━━━ Data to use
/-- Reads and recoveries leave the power as it stands. -/
theorem State.readTick_pwr {s : State} (h : Sound s) : s.drainSeats.recovTick.plainTick.pwr = s.pwr := by
  have hl : ∀ m : List Part, m ⊆ [.free, .flash, .media, .faults, .completions, .log] →
      m ⊆ (⟨s.anchor, [.free, .flash, .media, .faults, .completions, .log], s⟩ : KeepCtx).touched := fun _ h => h
  exact (State.plainTick_keep (State.recovTick_keep (State.drainSeats_keep (Keep.self h) (hl _ (by decide))) (hl _ (by decide))) (hl _ (by decide))).2.2
    .power (show Part.power ∉ [.free, .flash, .media, .faults, .completions, .log] by decide)

/-- It leaves the power sequence as it stands. -/
theorem State.boundaryTick_seq (smp : Samples) {s : State} (h : Sound s) : (s.boundaryTick smp).pwr.seq = s.pwr.seq := by
  have hc : Sound (s.clockTick smp) := (State.clockTick_keep smp (Keep.self (l := allParts) h) (show _ ⊆ allParts by decide)).2.1
  have hs := State.clockTick_seq smp h
  unfold State.boundaryTick
  generalize s.clockTick smp = t at hc hs
  dsimp only
  split
  · exact (congrArg Pwr.seq (State.readTick_pwr hc)).trans hs
  · exact hs

/-- What the counter reads after the boundary that ends the present stage (R27, R44). -/
def nextStage (s : State) : Nat × Bool × Bool :=
  (min stageMax (s.stg.stage + 1), s.stg.loaded, s.stg.exhausted || (s.stg.loaded && decide (exhaustAt ≤ min stageMax (s.stg.stage + 1))))

/-- A boundary with the rails up: the counter counts, a batch is posted, the rest stands. -/
theorem stageBoundary_moves (smp : Samples) {s : State} (h : Sound s) (hp : (s.pwr.standby && s.pwr.rails) = true)
    (hm : [.free, .stage, .clock, .coaches, .fabric, .dram, .flash, .media, .power, .port, .queues, .namespaces, .sessions, .answers, .faults, .completions, .log] ⊆ l) :
    ∃ p, Keep ⟨(s.pending, nextStage s, p, s.sec.fuses, s.boot.cfg), l, s⟩ (stageBoundary smp s) ∧ (s.pwr.seq = .none → p = s.que.done) := by
  unfold stageBoundary
  rw [if_neg (by simp [hp])]
  extract_lets ran moved t u v w
  have ht : Keep ⟨(s.pending, nextStage s, s.que.posted, s.sec.fuses, s.boot.cfg), l, s⟩ t := by
    refine ⟨rfl, ⟨⟨Nat.min_le_left _ _, ?_⟩, h.2.1, h.2.2⟩, Only.intro fun p hp => ?_⟩
    rotate_left
    · cases p <;> first | rfl | exact absurd (part_mem hm (by decide)) hp
    show (if s.stg.stage = stageMax then 12299 else 0) ≤ 12299
    split <;> omega
  have hq : t.que.done = s.que.done := rfl
  have hx : t.pwr = s.pwr := rfl
  clear_value t
  have hu : Keep ⟨(s.pending, nextStage s, s.que.done, s.sec.fuses, s.boot.cfg), l, s⟩ u :=
    hq ▸ State.boundaryTick_keep smp ht (List.Subset.trans (by decide) hm)
  split
  · next hs =>
    obtain ⟨p, hp⟩ := State.quiesceTick_keep hu (List.Subset.trans (by decide) hm)
    refine ⟨p, State.nextCycle_keep (State.warn_keep (flushMore_keep hp)), fun h0 => ?_⟩
    exact absurd hs (by
      have h1 : u.pwr.seq = s.pwr.seq := by
        rw [← hx]
        exact State.boundaryTick_seq smp ht.2.1
      simp [h1, h0])
  · have hw : Keep ⟨(s.pending, nextStage s, s.que.done, s.sec.fuses, s.boot.cfg), l, s⟩ w :=
      State.markTick_keep (State.startWindows_keep (State.endFaulted_keep (State.emitDeadline_keep (State.limpTick_keep (State.lockTick_keep
        (State.patrolTick_keep (State.verifyTick_keep (State.formatTick_keep (State.scanTick_keep (State.mergeTick_keep
          (State.partitionsTick_keep _ (State.restTick_keep hu))))))))))))
    exact ⟨_, State.nextCycle_keep (State.warn_keep (State.checkFull_keep (placeStage_keep (Keep.ite (State.release_keep hw) hw)))), fun _ => rfl⟩
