-- ==== Sys2Proof/WellFormed.lean ====
section
/-! DEFINITION. Well-formed commands: every operand within the range of the field that carries it. The meanings are total and do not rest
on it; a command outside it is one that no sender can form. -/

namespace Sys2Proof

/-- A number within a field. -/
def below (n x : Nat) : Bool := decide (x < n)

/-- 16-bit controller and command identifiers (R392). -/
def Tag.wf (t : Tag) : Bool := below 65536 t.ctrl && below 65536 t.cid

/-- VBANK is 10 bits wide (R429); eight sensors (R438). -/
def Samples.wf (x : Samples) : Bool := below 1024 x.vbank && x.temps.length == 8

/-- The fields of a physical address (R303). -/
def CwAddr.wf (a : CwAddr) : Bool := below 1024 a.die && below 4 a.plane && below 4096 a.block && below 512 a.page && below 4 a.cw

/-- Addresses of a coach's 2 MiB (R68). -/
def sramAddr (a : Nat) : Bool := below (2 ^ 21) a

def TileLoad.wf (l : TileLoad) : Bool :=
  sramAddr l.base && sramAddr l.scaleBase && [Fmt.int4, .int8, .e2m1, .e4m3, .e5m2, .bf16, .fp16].contains l.fmt
def MatInstr.wf (i : MatInstr) : Bool := (i.xFmt == .bf16 || i.xFmt == .fp16) && sramAddr i.xBase && sramAddr i.yBase && i.tiles.all TileLoad.wf
def VecInstr.wf (i : VecInstr) : Bool := sramAddr i.a && sramAddr i.b && sramAddr i.c && sramAddr i.dst

/-- Domain numbers and sequence numbers of PTP messages (R388). -/
def PtpSync.wf (m : PtpSync) : Bool := below 256 m.domain && below 65536 m.seq
def PtpAnnounce.wf (a : PtpAnnounce) : Bool := below 256 a.domain && below 65536 a.steps

/-- The waybill's fields (R84). -/
def CarriageReq.wf (r : CarriageReq) : Bool :=
  below 512 r.dst && below 256 r.role && below 16 r.kind && below (2 ^ 48) r.address && below (2 ^ 32) r.tag && below 16 r.relayCount && below 4 r.relayDir &&
    below 257 r.payload.length

/-- A carriage: a waybill of 32 bytes and a payload of at most 256 (R84). -/
def carriageWf (c : Bytes) : Bool := decide (32 ≤ c.length) && below 289 c.length

def ConnectArgs.wf (a : ConnectArgs) : Bool := below 65536 a.qid && below 65537 a.qsize && below 65536 a.ctrlId && below (2 ^ 32) a.kato

/-- Kind and index of an object word (R482). -/
def Obj.wf (o : Obj) : Bool := below 256 o.kind && below (2 ^ 24) o.index

/-- A command whose operands lie within their fields. -/
def Instr.wf : Instr → Bool
  | .stageBoundary smp => smp.wf
  | .dieSenseComplete die dirty erased => below 1024 die && dirty.all (below 16) && erased.all (below 16)
  | .dieProgramComplete die failed => below 1024 die && failed.all (below 16)
  | .dieEraseComplete die failed => below 1024 die && failed.all (below 16)
  | .dirtyRecoveryStep hub _ => below 16 hub
  | .syncMessage m _ => m.wf
  | .followUpMessage m => m.wf
  | .announceMessage a => a.wf
  | .delayRespMessage domain master seq _ _ => below 256 domain && below (2 ^ 64) master && below (2 ^ 16) seq
  | .yokeForwardJump smp => smp.wf
  | .domainSwitch _ _ => true
  | .pllRelockTryEnd _ => true
  | .matrixInstruction coach _ i _ => below 256 coach && i.wf
  | .stationarySwap coach _ => below 256 coach
  | .transposedLoad coach _ l => below 256 coach && l.wf
  | .vectorInstruction coach i => below 256 coach && i.wf
  | .crossLaneSum coach src dst => below 256 coach && below (2 ^ 21) src && below (2 ^ 21) dst
  | .sequencerIssue coach pc _ => below 256 coach && below (2 ^ 64) pc
  | .contextWake coach ctx => below 256 coach && below 64 ctx
  | .contextFree coach ctx => below 256 coach && below 64 ctx
  | .contextRestart coach ctx => below 256 coach && below 64 ctx
  | .carriageSend src r => below 287 src && r.wf
  | .carriageWrite st c => below 287 st && carriageWf c
  | .carriageRead st c => below 287 st && carriageWf c
  | .carriageReply st c => below 287 st && carriageWf c
  | .carriageWriteAck st c => below 287 st && carriageWf c
  | .carriageSeat st c => below 287 st && carriageWf c
  | .carriageFill st c => below 287 st && carriageWf c
  | .carriageAnswer st c => below 287 st && carriageWf c
  | .carriageControl st c => below 287 st && carriageWf c
  | .carriageSave st c => below 287 st && carriageWf c
  | .carriageError st c => below 287 st && carriageWf c
  | .dramScrub pkg => below 12 pkg
  | .fabDropFold st => below 287 st
  | .drmEccFold pkg => below 12 pkg
  | .roleWrite team _ partition => below 16 team && below 16 partition
  | .flaPgmodeService hub key => below 16 hub && below 256 key
  | .flaPgmodeRecovery hub key => below 16 hub && below 256 key
  | .flaPgmodeTest hub key => below 16 hub && below 256 key
  | .recoveryRawProgram a _ => a.wf
  | .drmTestWritePath pkg key path => below 12 pkg && below 256 key && below 4 path
  | .drmTestRawRead pkg key _ => below 12 pkg && below 256 key
  | .registerWrite _ unit _ => below 287 unit
  | .routeLoad tag sess handle _ offset _ => tag.wf && below 128 sess && below 32 handle && below (2 ^ 64) offset
  | .routeLoadExtent tag sess handle nsid lba blocks => tag.wf && below 128 sess && below 32 handle && below (2 ^ 32) nsid && below (2 ^ 64) lba && below (2 ^ 32) blocks
  | .run tag sess handle _ => tag.wf && below 128 sess && below 32 handle
  | .bind _ => true
  | .bindComplete _ _ => true
  | .bindWaitExpiry _ => true
  | .passStart sess => below 128 sess
  | .runComplete sess => below 128 sess
  | .opMatmul sess op => below 128 sess && below (2 ^ 32) op
  | .opBmatmul sess op => below 128 sess && below (2 ^ 32) op
  | .opAdd sess op => below 128 sess && below (2 ^ 32) op
  | .opSub sess op => below 128 sess && below (2 ^ 32) op
  | .opMul sess op => below 128 sess && below (2 ^ 32) op
  | .opDiv sess op => below 128 sess && below (2 ^ 32) op
  | .opFma sess op => below 128 sess && below (2 ^ 32) op
  | .opMax sess op => below 128 sess && below (2 ^ 32) op
  | .opMin sess op => below 128 sess && below (2 ^ 32) op
  | .opCmp sess op => below 128 sess && below (2 ^ 32) op
  | .opSelect sess op => below 128 sess && below (2 ^ 32) op
  | .opUnary sess op => below 128 sess && below (2 ^ 32) op
  | .opGated sess op => below 128 sess && below (2 ^ 32) op
  | .opReduce sess op => below 128 sess && below (2 ^ 32) op
  | .opSoftmax sess op => below 128 sess && below (2 ^ 32) op
  | .opLayernorm sess op => below 128 sess && below (2 ^ 32) op
  | .opRmsnorm sess op => below 128 sess && below (2 ^ 32) op
  | .opAttention sess op => below 128 sess && below (2 ^ 32) op
  | .opRope sess op => below 128 sess && below (2 ^ 32) op
  | .opRotate sess op => below 128 sess && below (2 ^ 32) op
  | .opQuant sess op => below 128 sess && below (2 ^ 32) op
  | .opDequant sess op => below 128 sess && below (2 ^ 32) op
  | .opConvert sess op => below 128 sess && below (2 ^ 32) op
  | .opDist sess op => below 128 sess && below (2 ^ 32) op
  | .opCodeDist sess op => below 128 sess && below (2 ^ 32) op
  | .opTopk sess op => below 128 sess && below (2 ^ 32) op
  | .opGather sess op => below 128 sess && below (2 ^ 32) op
  | .opPut sess op => below 128 sess && below (2 ^ 32) op
  | .opFilter sess op => below 128 sess && below (2 ^ 32) op
  | .opScanRead sess op => below 128 sess && below (2 ^ 32) op
  | .opNsRead sess op => below 128 sess && below (2 ^ 32) op
  | .opNsWrite sess op => below 128 sess && below (2 ^ 32) op
  | .opEmit sess op => below 128 sess && below (2 ^ 32) op
  | .opAccum sess op => below 128 sess && below (2 ^ 32) op
  | .stagedWriteEnterBuffer sess => below 128 sess
  | .timetableResume sess => below 128 sess
  | .emitResume sess => below 128 sess
  | .waitLapse coach ctx _ => below 256 coach && below 64 ctx
  | .openReadLapse die _ => below 1024 die
  | .scanReread _ _ _ => true
  | .unitLeavesService o => o.wf
  | .sessionOpen tag major _ => tag.wf && below 256 major
  | .sessionOpenReclaim tag major sess key => tag.wf && below 256 major && below 128 sess && below (2 ^ 64) key
  | .granuleZeroingComplete sess => below 128 sess
  | .sessionCloseDrain tag sess => tag.wf && below 128 sess
  | .sessionCloseAbort tag sess => tag.wf && below 128 sess
  | .sessionFree sess => below 128 sess
  | .quotaSet tag sess _ => tag.wf && below 128 sess
  | .quotaSetTeamsReplace sess => below 128 sess
  | .sliceEnd part => below 16 part
  | .switchDeferLimit part => below 16 part
  | .partitionSwitch part => below 16 part
  | .switchRestoreComplete part => below 16 part
  | .reclaimWindowExpiry sess => below 128 sess
  | .query tag sess _ => tag.wf && below 128 sess
  | .queryAdmit _ => true
  | .peerAnswerFetch _ member _ => below (2 ^ 16) member
  | .peerWaitExpiry _ => true
  | .answerRecordComplete _ => true
  | .indexBuild tag sess nsid _ => tag.wf && below 128 sess && below (2 ^ 32) nsid
  | .buildEnd nsid _ => below (2 ^ 32) nsid
  | .indexSwitch tag sess nsid => tag.wf && below 128 sess && below (2 ^ 32) nsid
  | .generationSwitch nsid => below (2 ^ 32) nsid
  | .generationFree nsid gen => below (2 ^ 32) nsid && below (2 ^ 16) gen
  | .codeLayerReload nsid gen => below (2 ^ 32) nsid && below (2 ^ 16) gen
  | .peerSet tag _ _ => tag.wf
  | .scan tag sess _ => tag.wf && below 128 sess
  | .scanComplete _ => true
  | .fetch tag sess cls _ _ queryId after len => tag.wf && below 128 sess && below 4 cls && below (2 ^ 64) queryId && below (2 ^ 64) after && below (2 ^ 32) len
  | .write tag nsid slba nlb prinfo _ _ => tag.wf && below (2 ^ 32) nsid && below (2 ^ 64) slba && below (2 ^ 16) nlb && below 16 prinfo
  | .writeLocate tag nsid slba nlb prinfo _ _ => tag.wf && below (2 ^ 32) nsid && below (2 ^ 64) slba && below (2 ^ 16) nlb && below 16 prinfo
  | .read tag nsid slba nlb prinfo => tag.wf && below (2 ^ 32) nsid && below (2 ^ 64) slba && below (2 ^ 16) nlb && below 16 prinfo
  | .readLocator tag nsid slba nlb prinfo bufLen loc _ => tag.wf && below (2 ^ 32) nsid && below (2 ^ 64) slba && below (2 ^ 16) nlb && below 16 prinfo && below (2 ^ 32) bufLen && loc.length == 16
  | .flush tag nsid => tag.wf && below (2 ^ 32) nsid
  | .writeZeroes tag nsid slba nlb prinfo => tag.wf && below (2 ^ 32) nsid && below (2 ^ 64) slba && below (2 ^ 16) nlb && below 16 prinfo
  | .datasetManagement tag nsid _ nr _ => tag.wf && below (2 ^ 32) nsid && below 256 nr
  | .leafLoadComplete ns leaf _ => below 256 ns && below (2 ^ 32) leaf
  | .gcCopy ns unit => below 256 ns && below (2 ^ 40) unit
  | .gcVerify ns unit _ => below 256 ns && below (2 ^ 40) unit
  | .superblockErase sb => below (2 ^ 16) sb
  | .superblockCloseVerify sb _ _ => below (2 ^ 16) sb
  | .patrolVerify pb _ _ => below (2 ^ 24) pb
  | .journalMark _ => true
  | .mapRebuild _ => true
  | .linkTrain _ => true
  | .pluggableInsert _ => true
  | .arpRequest _ _ => true
  | .neighbourDiscovery _ _ => true
  | .icmpEcho _ _ _ _ => true
  | .frameDrop _ => true
  | .icreq _ port _ _ => below (2 ^ 16) port
  | .tcpPduReceive _ _ _ => true
  | .rdmaConnectRequest _ port => below (2 ^ 16) port
  | .cnpReceived _ => true
  | .connect tag _ a => tag.wf && a.wf
  | .propertyGet tag offset => tag.wf && below (2 ^ 64) offset
  | .ccEnableClear tag => tag.wf
  | .ccShutdownNotification tag _ => tag.wf
  | .disconnect tag => tag.wf
  | .controllerEnd ctrl => below (2 ^ 16) ctrl
  | .keepAlive tag => tag.wf
  | .keepAliveExpiry ctrl => below (2 ^ 16) ctrl
  | .identify tag cns nsid => tag.wf && below 256 cns && below (2 ^ 32) nsid
  | .getLogPage tag lid nsid offset len _ => tag.wf && below 256 lid && below (2 ^ 32) nsid && below (2 ^ 64) offset && below (2 ^ 32) len
  | .getLogPageEventLog tag offset len _ => tag.wf && below (2 ^ 64) offset && below (2 ^ 32) len
  | .getLogPageHealth tag offset len _ => tag.wf && below (2 ^ 64) offset && below (2 ^ 32) len
  | .getLogPageFuses tag offset len _ => tag.wf && below (2 ^ 64) offset && below (2 ^ 32) len
  | .getLogPageTopology tag offset len _ => tag.wf && below (2 ^ 64) offset && below (2 ^ 32) len
  | .getLogPageTimetable tag lsp lsi offset len _ => tag.wf && below 128 lsp && below (2 ^ 16) lsi && below (2 ^ 64) offset && below (2 ^ 32) len
  | .getFeatures tag fid sel => tag.wf && below 256 fid && below 8 sel
  | .setFeatures tag fid _ dw11 => tag.wf && below 256 fid && below (2 ^ 32) dw11
  | .setFeaturesYoke tag _ _ => tag.wf
  | .setFeaturesTimeSlice tag _ _ => tag.wf
  | .setFeaturesDirtyCap tag _ _ => tag.wf
  | .setFeaturesDeadlinePolicy tag _ _ => tag.wf
  | .setFeaturesReclaimWindow tag _ _ => tag.wf
  | .asyncEventRequest tag => tag.wf
  | .abort tag cid => tag.wf && below (2 ^ 16) cid
  | .invalidOpcode tag _ opcode => tag.wf && below 256 opcode
  | .namespaceCreate tag flbas nsze ncap _ => tag.wf && below 256 flbas && below (2 ^ 64) nsze && below (2 ^ 64) ncap
  | .namespaceDelete tag nsid => tag.wf && below (2 ^ 32) nsid
  | .namespaceDeleteEffect nsid => below (2 ^ 32) nsid
  | .namespaceDeleteComplete nsid => below (2 ^ 32) nsid
  | .formatNvm tag nsid lbaf ses pi pil => tag.wf && below (2 ^ 32) nsid && below 64 lbaf && below 8 ses && below 8 pi && below 2 pil
  | .formatEffect nsid => below (2 ^ 32) nsid
  | .formatNvmFull tag => tag.wf
  | .securitySetPassword tag _ => tag.wf
  | .securityLock tag _ => tag.wf
  | .securityUnlock tag _ => tag.wf
  | .securityReceiveLockState tag nsid alloc => tag.wf && below (2 ^ 32) nsid && below (2 ^ 32) alloc
  | .securityReceiveSessionKey tag sess alloc => tag.wf && below 128 sess && below (2 ^ 32) alloc
  | .spdmGetVersion tag => tag.wf
  | .spdmGetCapabilities tag => tag.wf
  | .spdmNegotiateAlgorithms tag => tag.wf
  | .spdmGetDigests tag => tag.wf
  | .spdmGetCertificate tag slot offset _ => tag.wf && below 256 slot && below (2 ^ 64) offset
  | .spdmChallenge tag slot _ => tag.wf && below 256 slot
  | .spdmGetMeasurements tag index _ => tag.wf && below 256 index
  | .fuseRead fuses => fuses.all (below 8192)
  | .dramTraining _ => true
  | .firmwareImageVerify _ => true
  | .ownerChainCheck _ => true
  | .flashChannelTraining _ => true
  | .dieIdentification _ => true
  | .portLaneTest _ => true
  | .coachSelfTest _ _ _ _ => true
  | .bankMeasureComplete cMeas => below 1024 cMeas
  | .railFault _ => true
  | .mailboxMessage _ _ _ => true
  | .componentRestart comp cause => below 8 comp && below 256 cause
  | .componentRestartComplete comp _ => below 8 comp
  | .mainWatchdogExpiry coreNo => below 18 coreNo
  | .fallbackWatchdogExpiry coreNo => below 18 coreNo
  | .errorRaise _ o => o.wf
  | .errorHandle _ => true
  | .unitRetest _ => true
  | .peerConnectionLoss sess member => below 128 sess && below (2 ^ 32) member.1 && below (2 ^ 16) member.2
  | .rdmaAckTimeout _ => true
  | .ecnMarkedPacket _ => true
  | .pfcPauseFrame priority _ => below 8 priority
  | .ccEnableSet tag => tag.wf
  | .configBusTransfer _ addr _ _ => below (2 ^ 26) addr
  | .delayReqSend => true
  | .yokeHoldoverTimeout => true
  | .yokeSyncLossTimeout => true
  | .servoLockTimeout => true
  | .ptpFirstWaitExpiry => true
  | .stampStart => true
  | .rootPllLock => true
  | .rootPllLoss => true
  | .writeCapRelease => true
  | .linkWidthTimeout => true
  | .linkLoss => true
  | .pluggableRemove => true
  | .peerKeepAliveSend => true
  | .bringUpStart => true
  | .configRecordRead => true
  | .dramFill => true
  | .topologyCheck => true
  | .mainFirmwareStart => true
  | .mediaScan => true
  | .mediaWork => true
  | .ready => true
  | .bankMeasure => true
  | .bankChargeTimeout => true
  | .powerLoss => true
  | .overvoltage => true
  | .flushSequenceStart => true
  | .powerOff => true
  | .seatedOpen => true
  | .bankBleedSwitch => true
  | .thermalShutdown => true
  | .holdAssert => true
  | .holdRelease => true
  | .fatalAction => true
  | .drbgReseed => true
  | .standbyRailOff => true
  | .bankChargeComplete => true
  | .holdupEnergyExhausted => true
━━━━━━
__Work instructions__: Look through the data above and return exactly the lines from the one that contains "exact ⟨_, State.nextCycle_keep" to the one that contains "sensors (R438). -/", inclusive, with nothing else.

__Answer to the exercise__:
    exact ⟨_, State.nextCycle_keep (State.warn_keep (State.checkFull_keep (placeStage_keep (Keep.ite (State.release_keep hw) hw)))), fun _ => rfl⟩
-- ==== Sys2Proof/WellFormed.lean ====
section
/-! DEFINITION. Well-formed commands: every operand within the range of the field that carries it. The meanings are total and do not rest
on it; a command outside it is one that no sender can form. -/

namespace Sys2Proof

/-- A number within a field. -/
def below (n x : Nat) : Bool := decide (x < n)

/-- 16-bit controller and command identifiers (R392). -/
def Tag.wf (t : Tag) : Bool := below 65536 t.ctrl && below 65536 t.cid

/-- VBANK is 10 bits wide (R429); eight sensors (R438). -/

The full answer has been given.